Your instructions -
In the data below, find the line that contains "s.writeAnswers, s.draws + 1, by" and the line that contains "each leaves. -/". Copy both, plus every line between them, exactly.

*** Opening Data shown ***

/-! ## Who writes what -/

/-- Settles O18: each effect changes the fields that are named for its commands, fault entry the fault registers alone. -/
theorem everyWriteIsByItsOwnCommands : Obligations.EveryWriteIsByItsOwnCommands := by
  intro i s t h
  rcases exec_core h with ⟨-, ht⟩ | he | ⟨hf, f, c, hc, ht⟩
  · simp [ht]
  · generalize t.core = c' at he ⊢
    cases he with
    | read | clearBits | generate | arm | atEnd => simp
    | reset => simp [CoreState.reset]
    | append bs appends => simpa using fun _ => .inr appends
    | count freq counts => simpa using fun _ => counts.imp_right (·.imp_right .inl)
    | build => simp [htBuildBody]
    | bit _ _ moves =>
      rw [bitStep_ok moves]
      simp
    | run =>
      obtain ⟨rp, cur, e⟩ := decRunBody_moved s.core
      simp [e]
  · cases hc with
    | unchanged => simp [ht, hf]
    | run =>
      obtain ⟨rp, cur, e⟩ := decRunBody_moved s.core
      simp [ht, hf, e]

end Sys2Proof.Machine
end

section
/-! SUPPORT. What the heap operations and the first loop of BuildMerged leave (42_tree_builder.md R164, R170 to R172), and
the sum of a table's counts (41_frequency_counter.md R147). -/

namespace Sys2Proof.Machine

/-! ## The heap, as a collection of its entries -/

theorem heapInsert_perm (nodes : Vector Node 511) (h : List NodeIdx) (t : NodeIdx) :
    (heapInsert nodes h t).Perm (t :: h) :=
  (siftUp_perm nodes (h.length + 1) (h ++ [t]) h.length (by simp)).trans (List.perm_append_singleton t h)

theorem heapExtractMin_perm (nodes : Vector Node 511) {h : List NodeIdx} (hne : h ≠ []) :
    h.Perm ((heapExtractMin nodes h).1 :: (heapExtractMin nodes h).2) := by
  obtain ⟨front, last, rfl⟩ := List.eq_nil_or_concat' h |>.resolve_left hne
  cases front with
  | nil => exact .refl _
  | cons d ds =>
    have e : heapExtractMin nodes (d :: ds ++ [last]) =
        (d, siftDown nodes (ds.length + 2) (last :: ds) 0) := by
      simp [heapExtractMin, heapAt, List.dropLast_cons_of_ne_nil]
    rw [e]
    exact .cons d ((List.perm_append_singleton last ds).trans (siftDown_perm ..).symm)

@[simp] theorem heapExtractMin_singleton (nodes : Vector Node 511) (x : NodeIdx) :
    heapExtractMin nodes [x] = (x, []) := rfl

/-! ## The leaves -/

/-- An index below 256 is the index of some byte's Leaf. -/
theorem exists_leafIdx_of_lt {i : NodeIdx} (h : i.toNat < 256) : ∃ b, leafIdx b = i :=
  ⟨BitVec.ofNat 8 i.toNat, BitVec.eq_of_toNat_eq (by rw [leafIdx_toNat, BitVec.toNat_ofNat, Nat.mod_eq_of_lt h])⟩

theorem insertLeaf_foldl_nxt (freq : Vector Count 256) (keys : List Byte) (t : Builder) :
    (keys.foldl (insertLeaf freq) t).nxt = t.nxt := by
  induction keys generalizing t with
  | nil => rfl
  | cons b bs ih => exact ih _

theorem insertLeaf_foldl_heap_perm (freq : Vector Count 256) (keys : List Byte) (t : Builder) :
    (keys.foldl (insertLeaf freq) t).heap.Perm (keys.map leafIdx ++ t.heap) := by
  induction keys generalizing t with
  | nil => exact .refl _
  | cons b bs ih =>
    exact (ih _).trans (((heapInsert_perm ..).append_left _).trans List.perm_middle)

theorem nodeAt_leafIdx_insertLeaf_foldl (freq : Vector Count 256) (keys : List Byte) (t : Builder) (b : Byte) :
    nodeAt (keys.foldl (insertLeaf freq) t).nodes (leafIdx b) =
      if b ∈ keys then .leaf b (zext40 (countOf freq b)) else nodeAt t.nodes (leafIdx b) := by
  induction keys generalizing t with
  | nil => simp
  | cons k ks ih =>
    have written : nodeAt (insertLeaf freq t k).nodes (leafIdx b) =
        if b = k then .leaf b (zext40 (countOf freq b)) else nodeAt t.nodes (leafIdx b) := by
      rw [insertLeaf, nodeAt_setNode _ _ _ _ (leafIdx_ne_null k)]
      by_cases h : b = k
      · subst h
        simp [countOf]
      · simp [h, mt leafIdx_injective h]
    rw [List.foldl_cons, ih, written]
    by_cases h : b = k <;> simp [h]

theorem nodeAt_insertLeaf_foldl_of_le (freq : Vector Count 256) (keys : List Byte) (t : Builder) {i : NodeIdx}
    (hi : 256 ≤ i.toNat) : nodeAt (keys.foldl (insertLeaf freq) t).nodes i = nodeAt t.nodes i := by
  induction keys generalizing t with
  | nil => rfl
  | cons k ks ih =>
    have hk : i ≠ leafIdx k := by
      rintro rfl
      have := leafIdx_lt k
      omega
    rw [List.foldl_cons, ih, insertLeaf, nodeAt_setNode _ _ _ _ (leafIdx_ne_null k), if_neg hk]

/-! ## The sum of the counts -/

theorem toList_eq_map_countOf (freq : Vector Count 256) : freq.toList = allBytes.map (countOf freq) := by
  apply List.ext_getElem
  · simp
  · intro i h _
    have hi : i < 256 := by simpa using h
    simp [allBytes, countOf, Nat.mod_eq_of_lt hi]

theorem sum_map_filter_of_zero {α : Type} (f : α → Nat) (p : α → Bool) (l : List α) (h : ∀ x ∈ l, p x = false → f x = 0) :
    ((l.filter p).map f).sum = (l.map f).sum := by
  induction l with
  | nil => rfl
  | cons x xs ih =>
    rw [List.forall_mem_cons] at h
    cases hx : p x <;> simp [hx, ih h.2, h.1]

/-- The bytes that are no key add nothing to the sum. -/
theorem sumCounts_eq_sum_keys (freq : Vector Count 256) :
    sumCounts freq = ((keysOf freq).map fun b => (countOf freq b).toNat).sum := by
  rw [sumCounts, toList_eq_map_countOf, List.map_map, keysOf, sum_map_filter_of_zero]
  · rfl
  · intro b _ hb
    simpa [countOf, ← BitVec.toNat_inj] using hb

/-- 256 counts of 32 bits fit 40 bits (20_memory.md R76). -/
theorem sumCounts_lt (freq : Vector Count 256) : sumCounts freq < 2 ^ 40 := by
  have h := List.sum_le_card_nsmul (freq.toList.map BitVec.toNat) (2 ^ 32 - 1) fun x hx => by
    obtain ⟨n, -, rfl⟩ := List.mem_map.mp hx
    exact Nat.le_pred_of_lt n.isLt
  simp only [List.length_map, Vector.length_toList, smul_eq_mul] at h
  unfold sumCounts
  omega
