-- ==== Sys2Proof/Machine/Encoder.lean ====
section
/-! DEFINITION. The register encoder: quantization, stereo bit and packing (41_sync_encode.md rules R84 to R88,
30_encoding.md rules R58 to R62). -/

namespace Sys2Proof.Machine

/-- QUANT (R84): `roundDiv(1000 f + 225000, 8192, TIE_RULE)`, the PLL word as an exact integer. -/
def quant (t : TieRule) (f : Int) : Int := roundDiv (1000 * f + 225000) 8192 t

/-- The 14-bit PLL word `w` of SYNC step 2 (R81, R84). -/
def pllWord (p : Params) (c : ConfigFile) : PllWord := BitVec.ofInt 14 (quant p.tieRule c.f.toInt)

/-- `freqH = w[13:8]` (R86). -/
def freqH (w : PllWord) : BitVec 6 := w.extractLsb' 8 6

/-- `freqL = w[7:0]` (R86). -/
def freqL (w : PllWord) : Byte := w.extractLsb' 0 8

/-- The stereo bit `MS` (R87): `1 - STEREO` under INVERTED, `STEREO` under DIRECT. -/
def stereoBit (polarity : StereoPolarity) (stereo : Bit) : Bit :=
  match polarity with
  | .inverted => 1#1 - stereo
  | .direct => stereo

/-- Write byte 0, `{MUTE, SRCH, w[13:8]}` (R58). -/
def writeByte0 (c : ConfigFile) (w : PllWord) : Byte := c.mute ++ c.srch ++ freqH w

/-- Write byte 1, `w[7:0]` (R59). -/
def writeByte1 (w : PllWord) : Byte := freqL w

/-- Write byte 2, `{SUD, SSL[1:0], 1, MS, 0b000}` (R60). -/
def writeByte2 (p : Params) (c : ConfigFile) : Byte :=
  c.sud ++ c.ssl ++ 1#1 ++ stereoBit p.stereoPolarity c.stereo ++ 0b000#3

/-- Write byte 3, `{0, STBY, bit(BAND = 0b01), 1, SMUTE, HCC, SNC, 0}` (R61). -/
def writeByte3 (c : ConfigFile) : Byte :=
  0#1 ++ c.stby ++ bit (c.band = bandJP) ++ 1#1 ++ c.smute ++ c.hcc ++ c.snc ++ 0#1

/-- Write byte 4, reserved (R62). -/
def writeByte4 : Byte := 0x00#8

/-- PACK (R88): the write image of word `w` and the configuration registers. -/
def packWord (p : Params) (c : ConfigFile) (w : PllWord) : Image :=
  { b0 := writeByte0 c w, b1 := writeByte1 w, b2 := writeByte2 p c, b3 := writeByte3 c, b4 := writeByte4 }

/-- SYNC steps 2 and 3 (R81): quantize `F`, then pack. -/
def writeImage (p : Params) (c : ConfigFile) : Image := packWord p c (pllWord p c)

/-- An image as the byte sequence the bus gets, byte 0 first (R45 to R47). -/
def imageBytes (img : Image) : List Byte := [img.b0, img.b1, img.b2, img.b3, img.b4]

end Sys2Proof.Machine
end

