-- ==== Sys2Proof/Laws/Sync.lean ====
section
/-! SUPPORT. Everything the bus port, SYNC and a command can do, said once per operation. -/

namespace Sys2Proof.Machine

/-- A write draws a result from the bus agent and records the event; only the bus agent's side changes besides. -/
theorem memWrite_spec (addr : DevAddr) (img : Image) (s : State) :
    ∃ r ws n, memWrite addr img s =
      (r, { s with history := s.history ++ [.busWriteEv addr img r], writeAnswers := ws, draws := n }) := by
  unfold memWrite drawWrite
  cases h : s.writeAnswers with
  | nil => exact ⟨Config.freeWriteResult s.draws s.history addr img, s.writeAnswers, s.draws + 1, by
      simp [State.record, h]⟩
  | cons r ws => exact ⟨r, ws, s.draws, by simp [State.record]⟩

/-- A read draws a result from the bus agent and records the event; only the bus agent's side changes besides. -/
theorem memRead_spec (addr : DevAddr) (s : State) :
    ∃ r rs n, memRead addr s =
      (r, { s with history := s.history ++ [.busReadEv addr r], readAnswers := rs, draws := n }) := by
  unfold memRead drawRead
  cases h : s.readAnswers with
  | nil => exact ⟨Config.freeReadResult s.draws s.history addr, s.readAnswers, s.draws + 1, by
      simp [State.record, h]⟩
  | cons r rs => exact ⟨r, rs, s.draws, by simp [State.record]⟩

/-- The three ways the bus part of SYNC goes (R89 to R91), with everything each leaves. -/
theorem syncBus_cases (s : State) :
    (∃ e ws n, syncBus s = (.transport .write e,
      { s with
        history := s.history ++ [.busWriteEv s.cfg.addr (writeImage s.params s.cfg) (.err e)],
        writeAnswers := ws, draws := n })) ∨
    (∃ e ws rs n, syncBus s = (.transport .read e,
      { s with
        history := s.history ++ [.busWriteEv s.cfg.addr (writeImage s.params s.cfg) .ok,
          .settleEv s.params.settleDelay, .busReadEv s.cfg.addr (.err e)],
        writeAnswers := ws, readAnswers := rs, draws := n })) ∨
    (∃ buf ws rs n, syncBus s = (.ok,
      { s with
        status := decodeStatus buf, stvalid := 1#1,
        history := s.history ++ [.busWriteEv s.cfg.addr (writeImage s.params s.cfg) .ok,
          .settleEv s.params.settleDelay, .busReadEv s.cfg.addr (.ok buf)],
        writeAnswers := ws, readAnswers := rs, draws := n })) := by
  obtain ⟨r, ws, n, hw⟩ := memWrite_spec s.cfg.addr (writeImage s.params s.cfg) s
  cases r with
  | err e => exact .inl ⟨e, ws, n, by simp [syncBus, hw]⟩
  | ok =>
    obtain ⟨q, rs, m, hr⟩ := memRead_spec s.cfg.addr
      (settle { s with
        history := s.history ++ [.busWriteEv s.cfg.addr (writeImage s.params s.cfg) .ok],
        writeAnswers := ws, draws := n })
    simp only [settle, State.record, List.append_assoc, List.cons_append, List.nil_append] at hr
    cases q with
    | err e =>
      exact .inr (.inl ⟨e, ws, rs, m, by
        simp [syncBus, hw, syncRead, settle, State.record, hr]⟩)
    | ok buf =>
      exact .inr (.inr ⟨buf, ws, rs, m, by
        simp [syncBus, hw, syncRead, settle, State.record, hr, decodeInto, State.withStatus, State.withStvalid]⟩)

/-- The accesses of a longer history. -/
@[simp] theorem busAccesses_append (h k : List BusEvent) :
    busAccesses (h ++ k) = busAccesses h ++ busAccesses k := List.filter_append h k

/-- The bus part of SYNC leaves `LC` alone. -/
theorem syncBus_lc (s : State) : (syncBus s).2.lc = s.lc := by
  rcases syncBus_cases s with ⟨_, _, _, h⟩ | ⟨_, _, _, _, h⟩ | ⟨_, _, _, _, h⟩ <;> rw [h]

/-- The bus part of SYNC gives no response itself. -/
theorem syncBus_responses (s : State) : (syncBus s).2.responses = s.responses := by
  rcases syncBus_cases s with ⟨_, _, _, h⟩ | ⟨_, _, _, _, h⟩ | ⟨_, _, _, _, h⟩ <;> rw [h]

end Sys2Proof.Machine
end

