-- ==== Sys2Proof/Tests/Slice0.lean ====
section
/-! SUPPORT. Tests and witnesses. Every expected value is one of 95_test_vectors.md, named at the test, or is read
off the rule named there; nothing is the model's own answer. A `witness_X` shows values that meet the hypotheses
of the obligation `X`, at the ends of their ranges where the obligation has several clauses. -/

namespace Sys2Proof.Tests

open Sys2Proof.Machine

/-- An image from its bytes. -/
def img (b0 b1 b2 b3 b4 : Byte) : Image := { b0, b1, b2, b3, b4 }

/-- Two opaque bus errors. -/
def nack : BusError := ⟨1⟩
def timeout : BusError := ⟨2⟩

/-- The start configuration of L2.3 and L2.7: US, 106700, INIT defaults, flags 1. -/
def usCfg : ConfigFile :=
  { f := 106700#32, band := 0b00#2, mute := 0#1, stby := 0#1, stereo := 1#1, smute := 1#1, hcc := 1#1, snc := 1#1,
    srch := 0#1, sud := 1#1, ssl := 0b10#2, addr := 0x60#7 }

/-- The start state of L2.7 and L2.9: READY with valid status, read from an echo of 106.7 MHz (L2.8). -/
def ready : State :=
  { State.reset with
    cfg := usCfg, status := decodeStatus (img 0x32 0xFC 0x80 0x70 0), stvalid := 1#1, lc := .ready
    history := [.busWriteEv 0x60#7 (img 0x32 0xFC 0xD0 0x1E 0) .ok, .settleEv 1000,
      .busReadEv 0x60#7 (.ok (img 0x32 0xFC 0x80 0x70 0))] }

/-- `ready` in the JP band at its low limit. -/
def readyJP : State := ready.withCfg { usCfg with band := 0b01#2, f := 76000#32 }

/-- A state whose host issues the word next, with the bus's answers. -/
def asked (s : State) (cmd : Command) (ws : List WriteResult) (rs : List ReadResult) : State :=
  (s.withInputs [.command cmd]).withAnswers ws rs

/-- The state after a step; `none` where there is none. -/
def after (s : State) : Option State :=
  match step s with
  | .next t => some t
  | .fault _ => none
  | .refused _ => none

/-- The images written in a history, oldest first. -/
def written (t : State) : List Image :=
  t.history.filterMap (fun e => match e with | .busWriteEv _ w _ => some w | _ => none)

/-- What L2.7 lists of a command run on `ready` with a bus that answers `Ok`: `F`, `SUD`, the image. -/
def vector (cmd : Command) : Option (Int × Bit × Option Image × Response) :=
  (after (asked (ready.withStvalid 0#1) cmd [.ok] [.ok (img 0x40 0x1B 0x7F 0x0F 0xFF)])).bind (fun t =>
    t.responses.getLast?.map (fun r => (t.cfg.f.toInt, t.cfg.sud, (written t).getLast?, r)))

/-! WellFormed smoke: an ill-formed term for each check. -/

theorem test_wf_init : (Instr.init 0x60#7 2147483648 0b00#2 0#1 0#1 0#1 0#1).wf = false := by decide
theorem test_wf_setf : (Instr.setf (-2147483649)).wf = false := by decide
theorem test_wf_chgf : (Instr.chgf 2147483648).wf = false := by decide
theorem test_wf_srch : (Instr.srch 1#1 0#1 (-2147483649)).wf = false := by decide

/-! Decoding (L2.5, L2.6): every command, with each operand told apart from its neighbours. -/

theorem test_decode_init :
    decode 0x1000604400015F90#64 = .ok (.init 0x60#7 90000 0b01#2 1#1 0#1 0#1 0#1) ∧
    decode 0x100060C400013880#64 = .ok (.init 0x60#7 80000 0b11#2 1#1 0#1 0#1 0#1) ∧
    decode 0x10007F40000128E0#64 = .ok (.init 0x7F#7 76000 0b01#2 0#1 0#1 0#1 0#1) := by decide
/-- R65's bits 35, 36 and 37 one at a time: `SM`, `NC`, `HC`. -/
theorem test_decode_init_flags :
    decode 0b0001_0000000000000_0010001_00_0_0_1_0_0_0_00000000000000010101010111001100#64 =
      .ok (.init 0x11#7 87500 0b00#2 0#1 1#1 0#1 0#1) ∧
    decode 0b0001_0000000000000_0010001_00_0_1_0_0_0_0_00000000000000010101010111001100#64 =
      .ok (.init 0x11#7 87500 0b00#2 0#1 0#1 1#1 0#1) ∧
    decode 0b0001_0000000000000_0010001_00_1_0_0_0_0_0_00000000000000010101010111001100#64 =
      .ok (.init 0x11#7 87500 0b00#2 0#1 0#1 0#1 1#1) := by decide
theorem test_decode_setf :
    decode 0x2000000000017FFC#64 = .ok (.setf 98300) ∧
    decode 0x2000000080000000#64 = .ok (.setf (-2147483648)) := by decide
theorem test_decode_chgf :
    decode 0x30000000FFFFFF9C#64 = .ok (.chgf (-100)) ∧
    decode 0x3000000000001388#64 = .ok (.chgf 5000) := by decide
theorem test_decode_srch :
    decode 0x4000000100000006#64 = .ok (.srch 1#1 0#1 6) ∧
    decode 0x40000002FFFFFFFF#64 = .ok (.srch 0#1 1#1 (-1)) := by decide
theorem test_decode_mute :
    decode 0x5000000100000000#64 = .ok (.mute 1#1) ∧ decode 0x5000000000000000#64 = .ok (.mute 0#1) := by decide
theorem test_decode_stby :
    decode 0x6000000100000000#64 = .ok (.stby 1#1) ∧ decode 0x6000000000000000#64 = .ok (.stby 0#1) := by decide
theorem test_decode_reserved_opcode :
    decode 0x0000000000000000#64 = .error .opcode ∧ decode 0x7000000000000000#64 = .error .opcode ∧
    decode 0xF000000000000000#64 = .error .opcode ∧ decode 0x7FFFFFFFFFFFFFFF#64 = .error .opcode := by decide
theorem test_decode_reserved_bits :
    decode 0x1004600400017FFC#64 = .error .reservedBits ∧ decode 0x1000600500000000#64 = .error .reservedBits ∧
    decode 0x1000600600000000#64 = .error .reservedBits ∧ decode 0x2000000100017FFC#64 = .error .reservedBits ∧
    decode 0x4000000400000007#64 = .error .reservedBits ∧ decode 0x5000000100000001#64 = .error .reservedBits ∧
    decode 0x6000000200000000#64 = .error .reservedBits := by decide
/-- Row 0 of the table, as the host asks for it. -/
theorem test_table_word :
    decodeTableWord 64 0x1000603C0001A0CC = some (.init 0x60#7 106700 0b00#2 1#1 1#1 1#1 1#1) ∧
    decodeTableWord 64 0x7000000000000000 = none := by decide

/-! The assembler (L2.5). -/

theorem test_assemble_pseudo :
    assembleText "INIT 106700, US, 1, 1, 1, 1".toList = some (some 0x1000603C0001A0CC#64) ∧
    assembleText "SRCH 1, UP".toList = some (some 0x4000000300000007#64) := by decide
theorem test_assemble_full :
    assembleText "INIT 0x60, 98300, B2, 1, 0, 0, 0 ; R71".toList = some (some 0x1000608400017FFC#64) ∧
    assembleText "SRCH 0, UP, -1".toList = some (some 0x40000002FFFFFFFF#64) := by decide
/-- Out of range is an assembly error, never a truncation (R70); a comment alone is no command. -/
theorem test_assemble_errors :
    assembleText "SETF 2147483648".toList = none ∧ assembleText "MUTE 2".toList = none ∧
    assembleText "INIT 128, 0, US, 0, 0, 0, 0".toList = none ∧ assembleText " ; note".toList = some none := by decide
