-- ==== Sys2Proof/Certificates/Slice0/Obligations.lean ====
section
/-! DEFINITION. The statements for the provers. Registers are written with their own names; quantities are natural
numbers (`toNat`), and `BitVec.ofNat` narrows them back. -/

open Sys2Proof Sys2Proof.Machine

/-! ### Encoding (30_encoding.md) -/

/-- Sample words of every command, and one word of each kind of illegal word, decode as 30_encoding.md R93 and R95
say. -/
def Obligations.SampleWordsDecode : Prop :=
  decode 0x00000001 = .ok .init ∧ decode 0x00000002 = .ok .decode ∧
  decode 0x00000403 = .ok (.decodeBin 4) ∧ decode 0x00000004 = .ok .update ∧
  decode 0x00000105 = .ok (.bitLogp 1) ∧ decode 0x00000806 = .ok (.icdf8 8) ∧
  decode 0x00001007 = .ok (.icdf16 16) ∧ decode 0x00001908 = .ok (.bits 25) ∧
  decode 0x00000009 = .ok .uint ∧ decode 0x0000000A = .ok .laplace ∧
  decode 0x0000000B = .ok .tell ∧ decode 0x0000000C = .ok .tellFrac ∧
  decode 0x00000000 = .error .reservedOp ∧ decode 0x0000000D = .error .reservedOp ∧
  decode 0x00000101 = .error .immediateOnC0 ∧ decode 0x00002008 = .error .reservedBits ∧
  decode 0x80000005 = .error .reservedBits

/-- Decoding an encoded well-formed command gives it back, for every command and every N
(30_encoding.md R91, R93, R94). -/
def Obligations.DecodeInvertsEncode : Prop :=
  ∀ i : Instr, i.wf = true → decode (encode i) = .ok i

/-- Every word has at most one meaning: a word that decodes is the encoding of what it decodes to, which is
well-formed (30_encoding.md R93, R96). -/
def Obligations.EncodeInvertsDecode : Prop :=
  ∀ (w : Word) (i : Instr), decode w = .ok i → i.wf = true ∧ encode i = w

/-- 30_encoding.md R94's legality: OP is 0x01 to 0x0C, RSV is 0, and N is 0 unless OP is of form CN. -/
def Obligations.DecoderAcceptsExactlyLegalWords : Prop :=
  ∀ w : Word, (∃ i, decode w = .ok i) ↔ LegalFields w

/-- The assembler takes exactly `MNEMONIC` of form C0 and `MNEMONIC n` of form CN with n up to 31, and encodes them
as `OP` and `(n << 8) | OP`; it refuses a missing n, an n that is too large or does not belong, and every name outside
the twelve (30_encoding.md R97, 93_implementation_defined.md I3). -/
def Obligations.AssemblerEncodesOrRefuses : Prop :=
  (∀ p ∈ [("INIT", 0x01), ("DECODE", 0x02), ("UPDATE", 0x04), ("UINT", 0x09), ("LAPLACE", 0x0A), ("TELL", 0x0B),
      ("TELL_FRAC", 0x0C)],
    assemble p.1 none = some (BitVec.ofNat 32 p.2) ∧ ∀ n, assemble p.1 (some n) = none) ∧
  (∀ p ∈ [("DECODE_BIN", 0x03), ("BIT_LOGP", 0x05), ("ICDF8", 0x06), ("ICDF16", 0x07), ("BITS", 0x08)],
    assemble p.1 none = none ∧
    ∀ n, assemble p.1 (some n) = if n ≤ 31 then some (BitVec.ofNat 32 n <<< 8 ||| BitVec.ofNat 32 p.2) else none) ∧
  (∀ m, m ∉ ["INIT", "DECODE", "DECODE_BIN", "UPDATE", "BIT_LOGP", "ICDF8", "ICDF16", "BITS", "UINT", "LAPLACE",
      "TELL", "TELL_FRAC"] → ∀ n, assemble m n = none)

*** Closing Data shown ***

Task answer -
  | nil => exact ⟨Config.freeWriteResult s.draws s.history addr img, s.writeAnswers, s.draws + 1, by
      simp [State.record, h]⟩
  | cons r ws => exact ⟨r, ws, s.draws, by simp [State.record]⟩

/-- A read draws a result from the bus agent and records the event; only the bus agent's side changes besides. -/
theorem memRead_spec (addr : DevAddr) (s : State) :
    ∃ r rs n, memRead addr s =
      (r, { s with history := s.history ++ [.busReadEv addr r], readAnswers := rs, draws := n }) := by
  unfold memRead drawRead
  cases h : s.readAnswers with
  | nil => exact ⟨Config.freeReadResult s.draws s.history addr, s.readAnswers, s.draws + 1, by
      simp [State.record, h]⟩
  | cons r rs => exact ⟨r, rs, s.draws, by simp [State.record]⟩

/-- The three ways the bus part of SYNC goes (R89 to R91), with everything each leaves. -/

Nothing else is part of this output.